Site Reliability Engineering was created at Google by Ben Treynor around 2003.
Since then Site Reliability Engineering or SRE has evolved and adopted by a wide range of companies like:
SREs collaborates closely with product developers, they have shared ownership and shared responsibilities. Tools used by SRE are shared with developers so they have access to perform the same tasks as SRE, this goes the other way too.
This ensures that the designed solutions respond to non-functional requirements such as availability, performance, security, and maintainability. They also work with release engineers to ensure that the software delivery pipeline is as efficient as possible.
SRE’s can code to. SRE is what happens when you have developers solving an operational task, this is one of the bigger difference between devops and SRE.
SRE is responsible for availability, latency, performance, efficiency, change management, monitoring, emergency response, and capacity planning of product services.

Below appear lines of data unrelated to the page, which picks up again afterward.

/-! Conditions and near transfers. -/

/-- Jcc rel8 and relv with their conditions (45_control_transfer.md R463, R464). -/
inductive CondJump : Instr → Cond → Dword → Prop
  | o8 (r : Byte) : CondJump (.joRel8 r) .o (r.signExtend 32)
  | no8 (r : Byte) : CondJump (.jnoRel8 r) .no (r.signExtend 32)
  | b8 (r : Byte) : CondJump (.jbRel8 r) .b (r.signExtend 32)
  | ae8 (r : Byte) : CondJump (.jaeRel8 r) .ae (r.signExtend 32)
  | e8 (r : Byte) : CondJump (.jeRel8 r) .e (r.signExtend 32)
  | ne8 (r : Byte) : CondJump (.jneRel8 r) .ne (r.signExtend 32)
  | be8 (r : Byte) : CondJump (.jbeRel8 r) .be (r.signExtend 32)
  | a8 (r : Byte) : CondJump (.jaRel8 r) .a (r.signExtend 32)
  | s8 (r : Byte) : CondJump (.jsRel8 r) .s (r.signExtend 32)
  | ns8 (r : Byte) : CondJump (.jnsRel8 r) .ns (r.signExtend 32)
  | p8 (r : Byte) : CondJump (.jpRel8 r) .p (r.signExtend 32)
  | np8 (r : Byte) : CondJump (.jnpRel8 r) .np (r.signExtend 32)
  | l8 (r : Byte) : CondJump (.jlRel8 r) .l (r.signExtend 32)
  | ge8 (r : Byte) : CondJump (.jgeRel8 r) .ge (r.signExtend 32)
  | le8 (r : Byte) : CondJump (.jleRel8 r) .le (r.signExtend 32)
  | g8 (r : Byte) : CondJump (.jgRel8 r) .g (r.signExtend 32)
  | ov (r : Dword) : CondJump (.joRelv r) .o r
  | nov (r : Dword) : CondJump (.jnoRelv r) .no r
  | bv (r : Dword) : CondJump (.jbRelv r) .b r
  | aev (r : Dword) : CondJump (.jaeRelv r) .ae r
  | ev (r : Dword) : CondJump (.jeRelv r) .e r
  | nev (r : Dword) : CondJump (.jneRelv r) .ne r
  | bev (r : Dword) : CondJump (.jbeRelv r) .be r
  | av (r : Dword) : CondJump (.jaRelv r) .a r
  | sv (r : Dword) : CondJump (.jsRelv r) .s r
  | nsv (r : Dword) : CondJump (.jnsRelv r) .ns r
  | pv (r : Dword) : CondJump (.jpRelv r) .p r
  | npv (r : Dword) : CondJump (.jnpRelv r) .np r
  | lv (r : Dword) : CondJump (.jlRelv r) .l r
  | gev (r : Dword) : CondJump (.jgeRelv r) .ge r
  | lev (r : Dword) : CondJump (.jleRelv r) .le r
  | gv (r : Dword) : CondJump (.jgRelv r) .g r

/-- SETcc with its condition (45_control_transfer.md R462). -/
inductive CondSet (rm : Rm) : Instr → Cond → Prop
  | o : CondSet rm (.seto rm) .o
  | no : CondSet rm (.setno rm) .no
  | b : CondSet rm (.setb rm) .b
  | ae : CondSet rm (.setae rm) .ae
  | e : CondSet rm (.sete rm) .e
  | ne : CondSet rm (.setne rm) .ne
  | be : CondSet rm (.setbe rm) .be
  | a : CondSet rm (.seta rm) .a
  | s : CondSet rm (.sets rm) .s
  | ns : CondSet rm (.setns rm) .ns
  | p : CondSet rm (.setp rm) .p
  | np : CondSet rm (.setnp rm) .np
  | l : CondSet rm (.setl rm) .l
  | ge : CondSet rm (.setge rm) .ge
  | le : CondSet rm (.setle rm) .le
  | g : CondSet rm (.setg rm) .g

/-- The registers with the count (E)CX one lower, by the address size (45_control_transfer.md R470). -/
def State.counted (s : State) : Regs := s.bump s.regs .ecx (-1)

/-- The count (E)CX of a register state, by the address size. -/
def State.countOf (s : State) (g : Regs) : Nat := if s.as32 then g.ecx.toNat else (g.read .w16 .ecx).toNat

/-- Relative branches: whether taken, the displacement, and the registers left (45_control_transfer.md R463 to R473). -/
inductive BranchForm (s : State) : Instr → Bool → Dword → Regs → Prop
  | cond (i : Instr) (c : Cond) (rel : Dword) (h : CondJump i c rel) : BranchForm s i (s.flags.holds c) rel s.regs
  | jmp8 (r : Byte) : BranchForm s (.jmpRel8 r) true (r.signExtend 32) s.regs
  | jmpv (r : Dword) : BranchForm s (.jmpRelv r) true r s.regs
  | loop (r : Byte) : BranchForm s (.loop r) (decide (s.countOf s.counted ≠ 0)) (r.signExtend 32) s.counted
  | loope (r : Byte) :
      BranchForm s (.loope r) (decide (s.countOf s.counted ≠ 0) && s.flags.zf) (r.signExtend 32) s.counted
  | loopne (r : Byte) :
      BranchForm s (.loopne r) (decide (s.countOf s.counted ≠ 0) && !s.flags.zf) (r.signExtend 32) s.counted
  | jcxz (r : Byte) : BranchForm s (.jcxz r) (decide (s.countOf s.regs = 0)) (r.signExtend 32) s.regs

That’s a lot of responsibility, to help grasp all these areas, just like devops, SRE has some foundational pillars.
5 SRE pillars
- Embracing Risk
- Service Level Objectives
- Eliminating Toil
Embracing risk means failures will happen, that being human failure or computers failing.
Accept that this is something that happens occasionally when fully accepted, teams are not afraid to move faster. They learn how to recover when changes break production, recovery becomes a natural process.

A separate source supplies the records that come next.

/-- Far JMP, CALL and RET in Real Mode and Virtual 8086 Mode: CS is loaded with base 16 * selector
(45_control_transfer.md R476 to R479). -/
def Obligations.FarTransfersOutsideProtectedMode : Prop :=
  ∀ (s u : State), s.closed = true → s.protMode = false →
    let z := itemBytes s.os32
    let inCS := fun sel => { s with segs := { s.segs with cs := loaded8086 s s.segs.cs sel } }
    (∀ i sel off, FarForm s .jmp i sel off u →
      (off ≤ s.segs.cs.limit → Leaves s i (inCS sel) s.regs s.flags.settled off [] 0) ∧
      (s.segs.cs.limit < off → exec i s = takeExn s u (.gp 0))) ∧
    (∀ i sel off, FarForm s .call i sel off u →
      (s.segs.cs.limit < off → exec i s = takeExn s u (.gp 0)) ∧
      (off ≤ s.segs.cs.limit → ∀ p1 p2 v,
        locatePushes z 2 1 { u with free := u.free + s.os32.toNat } = .ok [p1, p2] v →
        ∃ t hi, (s.os32 = false → hi = 0) ∧ hi < 65536 ∧ exec i s = .next t ∧
          After (inCS sel) t (s.moved (-(BitVec.ofNat 32 (z * 2)))) s.flags.settled off (p1 ++ p2) ∧
          t.mem = (v.mem.writeAt p1 (hi * 65536 + s.segs.cs.sel.toNat)).writeAt p2 s.nextEip.toNat)) ∧
    (∀ i more, FarRetForm i more →
      (∀ e, segCheck s.segs.ss (.ss 0) s.stackPtr (2 * z) false = some e → exec i s = takeExn s s e) ∧
      (segCheck s.segs.ss (.ss 0) s.stackPtr (2 * z) false = none →
        ∀ offAt selAt, locateItems z 2 0 s = .ok [offAt, selAt] u →
        let off : Dword := BitVec.ofNat 32 (u.mem.readAt offAt)
        (off ≤ s.segs.cs.limit →
          Leaves s i (inCS (BitVec.ofNat 16 (u.mem.readAt selAt))) (s.moved (BitVec.ofNat 32 (2 * z + more.toNat)))
            s.flags.settled off [] 0) ∧
        (s.segs.cs.limit < off → exec i s = takeExn s u (.gp 0))))

/-- IRET. In Real Mode and Virtual 8086 Mode EIP, CS and the flags come from the stack and NMI is no longer in service;
#GP(0) in Virtual 8086 Mode with IOPL below 3 (45_control_transfer.md R488, 10_state.md R82). In Protected Mode (R489)
with NT = 0 the same frame returns to the same level by the tests of R486, with the flags as the privilege allows, or at
CPL 0 with VM = 1 in the image into Virtual 8086 Mode; with NT = 1 it switches back to the task of the back link. In every
mode a stack without room for the three items is #SS(0) before any of them is read. That an IRET that faults keeps NMI in
service is the model's choice (log 42). -/
def Obligations.InterruptReturnRestoresFrame : Prop :=
  ∀ (s u t : State) (offAt selAt imageAt : List Dword), s.closed = true →
    let z := itemBytes s.os32
    let room := fun n => segCheck s.segs.ss (.ss 0) s.stackPtr n false
    let off : Dword := BitVec.ofNat 32 (t.mem.readAt offAt)
    let sel : Word := BitVec.ofNat 16 (t.mem.readAt selAt)
    let popped : Dword := BitVec.ofNat 32 (t.mem.readAt imageAt)
    (s.flags.vm = true → s.flags.iopl ≠ 3 → exec .iret s = takeExn s s (.gp 0)) ∧
    (s.protMode = false → s.flags.vm = false ∨ s.flags.iopl = 3 →
      (∀ e, room (3 * z) = some e → exec .iret s = takeExn s s e) ∧
      (room (3 * z) = none → locateItems z 3 0 s = .ok [offAt, selAt, imageAt] t →
        (off ≤ s.segs.cs.limit →
          Leaves s .iret
            { s with segs := { s.segs with cs := loaded8086 s s.segs.cs sel }, nmiInService := false }
            (s.moved (BitVec.ofNat 32 (3 * z))) (s.loadedFlags popped) off [] 0) ∧
        (s.segs.cs.limit < off → exec .iret s = takeExn s t (.gp 0)))) ∧
    (s.protMode = true → s.flags.nt = false →
      (∀ e, room (3 * z) = some e → exec .iret s = takeExn s s e) ∧
      (room (3 * z) = none → locateItems z 3 0 s = .ok [offAt, selAt, imageAt] t →
        let toV86 := s.os32 = true ∧ popped.getLsbD 17 = true ∧ s.cpl = 0
        (¬ toV86 → ReturnsSameLevel s t .iret sel off (3 * z) (s.loadedFlags popped) false) ∧
        (toV86 → ∀ e, room 36 = some e → exec .iret s = takeExn s t e) ∧
        (toV86 → room 36 = none → ∀ esp ss es ds fs gs w, locateItems 4 6 12 t = .ok [esp, ss, es, ds, fs, gs] w →
          let load := fun (r : Sreg) (ps : List Dword) =>
            loaded8086 s (s.segs.get r) (BitVec.ofNat 16 (w.mem.readAt ps))
          Leaves s .iret
            { s with segs := ⟨load .es es, loaded8086 s s.segs.cs sel, load .ss ss, load .ds ds, load .fs fs, load .gs gs⟩
                     cpl := 3, nmiInService := false }
            { s.regs with esp := BitVec.ofNat 32 (w.mem.readAt esp) } (Flags.ofImage popped) (off &&& 0xFFFF) [] 0))) ∧
    (s.protMode = true → s.flags.nt = true → ∀ link : Word,
      sysRead16 s.tr.base { s with nmiInService := false } = .ok link u →
      let code : Word := link &&& 0xFFFC
      (link.toNat < 4 ∨ link.getLsbD 2 = true → exec .iret s = takeExn s u (.ts code)) ∧
      (4 ≤ link.toNat → link.getLsbD 2 = false → ∀ a d w, findDesc link .ts u = .ok (a, d) w →
        let busy := descS d = false ∧ (descType d = 3 ∨ descType d = 11)
        (¬ busy → exec .iret s = takeExn s w (.ts code)) ∧
        (busy → descP d = false → exec .iret s = takeExn s w (.np code)) ∧
        (busy → descP d = true → ∀ x,
          (taskSwitch link d .iret { w with eip := s.nextEip } = .ok () x → exec .iret s = .next (s.finish x .silent)) ∧
          (∀ e, taskSwitch link d .iret { w with eip := s.nextEip } = .error (.exn e) x →
            exec .iret s = takeExn s x e) ∧
          (∀ e, taskSwitch link d .iret { w with eip := s.nextEip } = .error (.exnNew e) x →
            exec .iret s = takeExnNew x e))))

/-- Far transfers in Protected Mode to the same level (45_control_transfer.md R480 to R483, R486): JMP and CALL to a code
segment or through a call gate, with the tests of gate and descriptor and the return address pushed by CALL in the size of
the operand or of the gate; RET. CS gets the CPL as its RPL. -/
def Obligations.FarTransfersCheckDescriptor : Prop :=
  ∀ (s u v : State), s.closed = true → s.protMode = true →
    let z := itemBytes s.os32
    (∀ kind i sel off, FarForm s kind i sel off u →
      let rpl := sel.extractLsb' 0 2
      let code : Word := sel &&& 0xFFFC
      (sel.toNat < 4 → exec i s = takeExn s u (.gp 0)) ∧
      (4 ≤ sel.toNat → ∀ a d, findDesc sel .gp u = .ok (a, d) v →
        let allowed := descE d = true ∧
          if descC d then (descDpl d).toNat ≤ s.cpl.toNat else rpl.toNat ≤ s.cpl.toNat ∧ descDpl d = s.cpl
        (descS d = true →
          (¬ allowed → exec i s = takeExn s v (.gp code)) ∧
          (allowed → descP d = false → exec i s = takeExn s v (.np code)) ∧
          (allowed → descP d = true → EntersSameLevel s v kind i z sel a d off)) ∧
        (descS d = false → descType d = 4 ∨ descType d = 12 →
          let visible := s.cpl.toNat ≤ (descDpl d).toNat ∧ rpl.toNat ≤ (descDpl d).toNat
          let dest : Word := d.extractLsb' 16 16
          let destCode : Word := dest &&& 0xFFFC
          let at_ : Dword := if descType d = 12 then d.extractLsb' 48 16 ++ d.extractLsb' 0 16
            else (d.extractLsb' 0 16).setWidth 32
          (¬ visible → exec i s = takeExn s v (.gp code)) ∧
          (visible → descP d = false → exec i s = takeExn s v (.np code)) ∧
          (visible → descP d = true → dest.toNat < 4 → exec i s = takeExn s v (.gp 0)) ∧
          (visible → descP d = true → 4 ≤ dest.toNat → ∀ b c w, findDesc dest .gp v = .ok (b, c) w →
            let right := descS c = true ∧ descE c = true ∧ (descDpl c).toNat ≤ s.cpl.toNat ∧
              (kind = .jmp → descC c = true ∨ descDpl c = s.cpl)
            (¬ right → exec i s = takeExn s w (.gp destCode)) ∧
            (right → descP c = false → exec i s = takeExn s w (.np destCode)) ∧
            (right → descP c = true → descC c = true ∨ descDpl c = s.cpl →
              EntersSameLevel s w kind i (if descType d = 12 then 4 else 2) dest b c at_))))) ∧
    (∀ i more, FarRetForm i more →
      (∀ e, segCheck s.segs.ss (.ss 0) s.stackPtr (2 * z) false = some e → exec i s = takeExn s s e) ∧
      (segCheck s.segs.ss (.ss 0) s.stackPtr (2 * z) false = none →
        ∀ offAt selAt, locateItems z 2 0 s = .ok [offAt, selAt] u →
        ReturnsSameLevel s u i (BitVec.ofNat 16 (u.mem.readAt selAt)) (BitVec.ofNat 32 (u.mem.readAt offAt))
          (2 * z + more.toNat) s.flags.settled s.nmiInService))

/-- INT 3, INT n and INTO (45_control_transfer.md R490 to R492). In Real Mode the entry of their vector with the next
instruction as return address (60_exceptions.md R610); in Protected Mode the tests of the gate, its DPL among them, and
the entry through an Intel386 DX gate to the same level (R640, R643); INT n is #GP(0) in Virtual 8086 Mode with IOPL
below 3. What the entry raises they raise themselves (R612): the model's choice for INT 8, where R618 names shutdown
(log 11). -/
def Obligations.SoftwareInterruptsAreDelivered : Prop :=
  ∀ s : State, s.closed = true →
    (s.inReal → ∀ i n, InterruptForm s i n →
      (s.canEnter n → ∃ t, exec i s = .next t ∧ RealEntry s n s.nextEip t) ∧
      (s.idtr.limit.toNat < 4 * n + 3 → n ≠ 8 → n ≠ 13 → exec i s = takeExn s s .df) ∧
      (s.idtr.limit.toNat < 4 * n + 3 → n = 8 ∨ n = 13 → ∃ t, exec i s = .next t ∧ t.run = .shutdown) ∧
      (4 * n + 3 ≤ s.idtr.limit.toNat → ∀ e, s.roomFault 2 3 = some e → exec i s = takeExn s s e)) ∧
    (s.protMode = true → ∀ i n, InterruptForm s i n →
      let code : Word := BitVec.ofNat 16 (8 * n + 2)
      (s.idtr.limit.toNat < 8 * n + 7 → exec i s = takeExn s s (.gp code)) ∧
      (8 * n + 7 ≤ s.idtr.limit.toNat → ∀ x u, sysRead (s.idtr.base + BitVec.ofNat 32 (8 * n)) 8 s = .ok x u →
        let g := BitVec.ofNat 64 x
        let right := descS g = false ∧ descType g ∈ [5, 6, 7, 14, 15]
        (¬ right → exec i s = takeExn s u (.gp code)) ∧
        (right → (descDpl g).toNat < s.cpl.toNat → exec i s = takeExn s u (.gp code)) ∧
        (right → s.cpl.toNat ≤ (descDpl g).toNat → descP g = false → exec i s = takeExn s u (.np code))) ∧
      (∀ g a d v frame v' ps x w, GateFound s n g a d v → s.cpl.toNat ≤ (descDpl g).toNat →
        locatePushes 4 3 1 { v with free := v.free + 1 } = .ok frame v' → Accessed a d v' ps x w →
        ∃ t, exec i s = .next t ∧ GateEntry s g d w.mem ps x frame s.flags.rf s.nextEip none t)) ∧
    (s.flags.vm = true → s.flags.iopl ≠ 3 → ∀ n, exec (.intImm8 n) s = takeExn s s (.gp 0)) ∧
    (s.flags.of = false → Sets s .into s.regs s.flags)

/-! Exceptions. -/

/-- Taking an exception in Real Mode (60_exceptions.md R601, R610, R618, R690): the entry of its vector with EIP of the
instruction; exception 8 where the table is too short, and shutdown where that does not fit either. Shutdown leaves SS
and ESP as they were, and of every segment register the limit and the attributes (10_state.md R53); that the register may
then be as it was or as a load of any selector leaves it is the model's choice (log 20). -/
def Obligations.RealModeDeliverySavesAndJumps : Prop :=
  ∀ (s u : State) (e : Exn), s.inReal → s.closed = true → u.closed = true → e.vector ≠ 14 →
    let v := (s.afterFault u e).idle
    let short := s.idtr.limit.toNat < 4 * e.vector + 3
    (v.canEnter e.vector → ∃ t, takeExn s u e = .next t ∧ RealEntry v e.vector s.eip t) ∧
    (short → e.vector ≠ 13 → e.vector ≠ 8 → v.canEnter 8 → ∃ t, takeExn s u e = .next t ∧ RealEntry v 8 s.eip t) ∧
    (short → s.idtr.limit.toNat < 35 → ∃ t, takeExn s u e = .next t ∧ t.run = .shutdown ∧ t.regs.esp = s.regs.esp ∧
      t.segs.ss = s.segs.ss ∧
      ∀ sr, t.segs.get sr = s.segs.get sr ∨ ∃ sel, t.segs.get sr = loaded8086 s (s.segs.get sr) sel)

/-- Taking an exception in Protected Mode through an Intel386 DX interrupt or trap gate to the same level
(60_exceptions.md R601, R603, R640, R643, R684): EFLAGS with RF = 1, CS, EIP and the error code pushed, the flags cleared,
CS:EIP from the gate. A page fault leaves its linear address in CR2 (10_state.md R64, 60_exceptions.md R617). That the
pushes of a delivery match no data breakpoint is the model's choice (log 30). -/
def Obligations.ProtectedDeliverySavesAndJumps : Prop :=
  ∀ (s u v v' w : State) (e : Exn) (g : Descriptor) (a : Dword) (d : Descriptor) (frame : List (List Dword))
    (ps : List Dword) (k : Nat),
    s.protMode = true → s.closed = true → u.closed = true →
    let x := (s.afterFault u e).idle
    GateFound { x with free := x.free + e.isPage.toNat } e.vector g a d v →
    locatePushes 4 (3 + (e.code 0).toList.length) 1 { v with free := v.free + 1 + (e.code 0).toList.length }
      = .ok frame v' →
    Accessed a d v' ps k w →
    ∃ t open_, takeExn s u e = .next t ∧ GateEntry x g d w.mem ps k frame true s.eip (e.code open_) t ∧
      t.dr6 = x.dr6 ∧ ∀ lin p wr us, e = .pf lin p wr us → t.cr2 = lin

/-! High-level instructions. -/

/-- BOUND within its bounds changes nothing, outside them takes #BR (46_high_level.md R500); ENTER pushes the frame
pointer, copies the display and makes the new frame (R501); LEAVE takes it down (R502). That a 32-bit frame made of a
16-bit stack pointer is zero-extended is the model's choice (log 43). -/
def Obligations.BoundEnterLeaveComplete : Prop :=
  ∀ (s u v : State), s.closed = true →
    let w := s.vWidth
    let n := w.bytes
    (∀ r ea loAt hiAt, locateEa ea 0 n false s = .ok loAt u → locateEa ea n n false u = .ok hiAt v →
      let bound := fun ps => (BitVec.ofNat w.bits (v.mem.readAt ps)).toInt
      let inside := bound loAt ≤ (s.regs.read w r).toInt ∧ (s.regs.read w r).toInt ≤ bound hiAt
      (inside → Sets s (.bound r ea) s.regs s.flags) ∧ (¬ inside → exec (.bound r ea) s = takeExn s v .br)) ∧
    (∀ size level first display last t, pushLocate n 1 s = .ok first u →
      let deep := level.toNat % 32
      let frame := s.stackWrap (s.stackPtr - BitVec.ofNat 32 n)
      let down := BitVec.ofNat 32 (n * (deep - 1))
      let base := if s.segs.ss.big then s.regs.ebp - down
        else setLow16 s.regs.ebp ((s.regs.ebp - down).extractLsb' 0 16)
      let pushed := n * (if deep = 0 then 1 else deep + 1)
      locateDisplay n (deep - 1) 1 u = .ok display v →
      (if deep = 0 then last = [] ∧ t = v else pushLocate n (deep + 1) v = .ok last t) →
      ∃ r, exec (.enter size level) s = .next r ∧
        After s r (({ s.regs with
            esp := s.stackSet (s.stackPtr + (-(BitVec.ofNat 32 pushed + size.setWidth 32))), ebp := base } : Regs).write
            w .ebp (frame.setWidth w.bits)) s.flags.settled s.nextEip
          (first ++ (display.map Prod.snd).flatten ++ last) ∧
        r.mem = (display.foldl (fun m x => m.writeAt x.2 (m.readAt x.1))
          (t.mem.writeAt first (s.regs.read w .ebp).toNat)).writeAt last frame.toNat) ∧
    (∀ ps, segLocate .ss (s.stackWrap s.regs.ebp) n false s = .ok ps u →
      Sets s .leave (({ s.regs with esp := s.stackSet (s.stackWrap s.regs.ebp + BitVec.ofNat 32 n) } : Regs).write
        w .ebp (BitVec.ofNat w.bits (u.mem.readAt ps))) s.flags)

It is important to learn from failures, so all outages need to through a blameless post mortem. In the post
Service Level Objectives
This is a very concrete way of addressing risk, innovation, and feature development.
Service level objectives is a quantitative measurement of a given service that reflects reliability.
It an excellent approach to keep technical debt at a reasonable level. A service has one or more SLOs, in most cases, it only has one.
Toil also known as opswork is repetitive work that can and should be automated.
SRE’s have a fixed maximum amount of time they are allowed to spend on toil, the rest have to go to automation.
This means that you as an SRE are allowed to push back if the amount of toil becomes to big.
Like in devops you should monitor all your systems for continuously improving.
The SRE approach to monitoring is SLIs and SLOs.
SLI stands for service level indicator, common indicators are latency, throughput and success rate.
A service can have one or more SLIs, but typically a service has 3-6 defined SLIs, the SLIs than feed the services SLO with data
No one wants to do the same repetitive task over and over again, in SRE there is a high focus on automation. A rule of thumb is that SRE should spend 50% or more of their time automation manual tasks.
If you want to get more insights, to the day to day work of an SRE I can recommend you watching this hangout. https://www.youtube.com/watch?v=bwt6TZjefGM&feature=youtu.be
What are the similarities between DevOps and SRE
The overall goal for both devops and SRE is the same and when comparing SRE with the DevOps pillars looks as like this:
- Reduce organizational silos
- SRE shares ownership with developers to create shared responsibility.
- SREs use the same tools that developers use and vice versa.
- Accept failure as normal
REs embrace risk.
- SRE quantifies failure and availability in a prescriptive manner using SLIs and SLOs.
- SRE mandates blameless post mortems.
- Implement gradual changes.
- SRE encourages developers and product owners to move quickly by reducing the cost of failure.
- Leverage tooling and automation.
- SREs has a high focus on automating toil away.
- Measure everything.
- SRE defines prescriptive ways to measure values.
- SRE fundamentally believes that systems operation is a software problem.
Are there any differences than?
Every organization has its own slightly adjusted way of doing devops or SRE, and that’s how I think it should be
Depending on where you are on your journey, you should adopt whatever makes sense to your company
The primary goals are the same, personally, I really like the SRE approach, as there is a good balance of development and automation.
My favorite part is the SLI and SLO approach, they are a really good way of measuring application performance.